WHAT THE EXERCISE ASKS:
Please write out each entry below exactly as it appears.

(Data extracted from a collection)
==========
-- ==== Sys2Proof/Laws/Edge.lean ====
section
/-! SUPPORT. What each accepted host command does at step 6 of its edge (R23), one equation for each: the operation of its
chapter, or nothing. -/

namespace Sys2Proof.Machine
==========
EXERCISE RESULT:
-- ==== Sys2Proof/Laws/Edge.lean ====
section
/-! SUPPORT. What each accepted host command does at step 6 of its edge (R23), one equation for each: the operation of its
chapter, or nothing. -/

namespace Sys2Proof.Machine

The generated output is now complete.